**Exercise inputs**

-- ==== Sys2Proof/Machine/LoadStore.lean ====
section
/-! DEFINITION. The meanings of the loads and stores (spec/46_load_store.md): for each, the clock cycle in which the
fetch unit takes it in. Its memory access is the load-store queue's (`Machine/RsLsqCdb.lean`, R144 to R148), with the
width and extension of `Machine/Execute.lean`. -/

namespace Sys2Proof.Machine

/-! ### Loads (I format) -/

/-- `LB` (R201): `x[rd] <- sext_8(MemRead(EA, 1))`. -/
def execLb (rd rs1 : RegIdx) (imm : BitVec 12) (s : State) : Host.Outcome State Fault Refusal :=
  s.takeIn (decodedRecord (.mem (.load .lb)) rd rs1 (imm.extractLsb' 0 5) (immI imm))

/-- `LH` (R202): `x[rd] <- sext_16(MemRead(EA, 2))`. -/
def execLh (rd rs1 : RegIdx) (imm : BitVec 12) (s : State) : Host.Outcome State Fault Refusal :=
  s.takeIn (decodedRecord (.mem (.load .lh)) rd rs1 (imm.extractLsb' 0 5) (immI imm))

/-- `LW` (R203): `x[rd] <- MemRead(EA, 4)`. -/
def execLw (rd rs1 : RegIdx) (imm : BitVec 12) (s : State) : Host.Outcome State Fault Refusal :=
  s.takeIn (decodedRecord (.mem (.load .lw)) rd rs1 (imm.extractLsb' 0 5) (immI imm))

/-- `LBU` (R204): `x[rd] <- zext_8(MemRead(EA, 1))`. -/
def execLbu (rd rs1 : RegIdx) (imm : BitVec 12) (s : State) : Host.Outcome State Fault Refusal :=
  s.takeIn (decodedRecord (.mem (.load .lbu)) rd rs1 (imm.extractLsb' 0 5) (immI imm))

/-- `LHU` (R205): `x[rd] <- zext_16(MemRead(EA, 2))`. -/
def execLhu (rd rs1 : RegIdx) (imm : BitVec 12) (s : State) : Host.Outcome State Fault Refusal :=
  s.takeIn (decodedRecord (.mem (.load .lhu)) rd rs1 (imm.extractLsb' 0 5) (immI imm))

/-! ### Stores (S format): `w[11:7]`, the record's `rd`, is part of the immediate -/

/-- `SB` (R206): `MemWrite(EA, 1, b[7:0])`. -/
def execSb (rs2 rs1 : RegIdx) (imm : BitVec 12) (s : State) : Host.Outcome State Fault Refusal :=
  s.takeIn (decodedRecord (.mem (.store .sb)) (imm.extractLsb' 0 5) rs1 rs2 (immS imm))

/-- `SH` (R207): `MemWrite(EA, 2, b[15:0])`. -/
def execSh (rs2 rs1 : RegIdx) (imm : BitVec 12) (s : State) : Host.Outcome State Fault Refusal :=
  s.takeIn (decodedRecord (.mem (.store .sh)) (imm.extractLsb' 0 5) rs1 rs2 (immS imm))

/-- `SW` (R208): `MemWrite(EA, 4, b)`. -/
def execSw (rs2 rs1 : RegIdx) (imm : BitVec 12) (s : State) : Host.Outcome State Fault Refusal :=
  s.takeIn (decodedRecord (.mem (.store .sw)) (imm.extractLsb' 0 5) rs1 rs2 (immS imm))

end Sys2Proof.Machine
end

**What to produce**
Every line above is to be transcribed exactly, with nothing dropped.

**Reply**
-- ==== Sys2Proof/Machine/LoadStore.lean ====
section
/-! DEFINITION. The meanings of the loads and stores (spec/46_load_store.md): for each, the clock cycle in which the
fetch unit takes it in. Its memory access is the load-store queue's (`Machine/RsLsqCdb.lean`, R144 to R148), with the
width and extension of `Machine/Execute.lean`. -/

namespace Sys2Proof.Machine

/-! ### Loads (I format) -/

/-- `LB` (R201): `x[rd] <- sext_8(MemRead(EA, 1))`. -/
def execLb (rd rs1 : RegIdx) (imm : BitVec 12) (s : State) : Host.Outcome State Fault Refusal :=
  s.takeIn (decodedRecord (.mem (.load .lb)) rd rs1 (imm.extractLsb' 0 5) (immI imm))

/-- `LH` (R202): `x[rd] <- sext_16(MemRead(EA, 2))`. -/
def execLh (rd rs1 : RegIdx) (imm : BitVec 12) (s : State) : Host.Outcome State Fault Refusal :=
  s.takeIn (decodedRecord (.mem (.load .lh)) rd rs1 (imm.extractLsb' 0 5) (immI imm))

/-- `LW` (R203): `x[rd] <- MemRead(EA, 4)`. -/
def execLw (rd rs1 : RegIdx) (imm : BitVec 12) (s : State) : Host.Outcome State Fault Refusal :=
  s.takeIn (decodedRecord (.mem (.load .lw)) rd rs1 (imm.extractLsb' 0 5) (immI imm))

/-- `LBU` (R204): `x[rd] <- zext_8(MemRead(EA, 1))`. -/
def execLbu (rd rs1 : RegIdx) (imm : BitVec 12) (s : State) : Host.Outcome State Fault Refusal :=
  s.takeIn (decodedRecord (.mem (.load .lbu)) rd rs1 (imm.extractLsb' 0 5) (immI imm))

/-- `LHU` (R205): `x[rd] <- zext_16(MemRead(EA, 2))`. -/
def execLhu (rd rs1 : RegIdx) (imm : BitVec 12) (s : State) : Host.Outcome State Fault Refusal :=
  s.takeIn (decodedRecord (.mem (.load .lhu)) rd rs1 (imm.extractLsb' 0 5) (immI imm))

/-! ### Stores (S format): `w[11:7]`, the record's `rd`, is part of the immediate -/

/-- `SB` (R206): `MemWrite(EA, 1, b[7:0])`. -/
def execSb (rs2 rs1 : RegIdx) (imm : BitVec 12) (s : State) : Host.Outcome State Fault Refusal :=
  s.takeIn (decodedRecord (.mem (.store .sb)) (imm.extractLsb' 0 5) rs1 rs2 (immS imm))

/-- `SH` (R207): `MemWrite(EA, 2, b[15:0])`. -/
def execSh (rs2 rs1 : RegIdx) (imm : BitVec 12) (s : State) : Host.Outcome State Fault Refusal :=
  s.takeIn (decodedRecord (.mem (.store .sh)) (imm.extractLsb' 0 5) rs1 rs2 (immS imm))

/-- `SW` (R208): `MemWrite(EA, 4, b)`. -/
def execSw (rs2 rs1 : RegIdx) (imm : BitVec 12) (s : State) : Host.Outcome State Fault Refusal :=
  s.takeIn (decodedRecord (.mem (.store .sw)) (imm.extractLsb' 0 5) rs1 rs2 (immS imm))

end Sys2Proof.Machine
end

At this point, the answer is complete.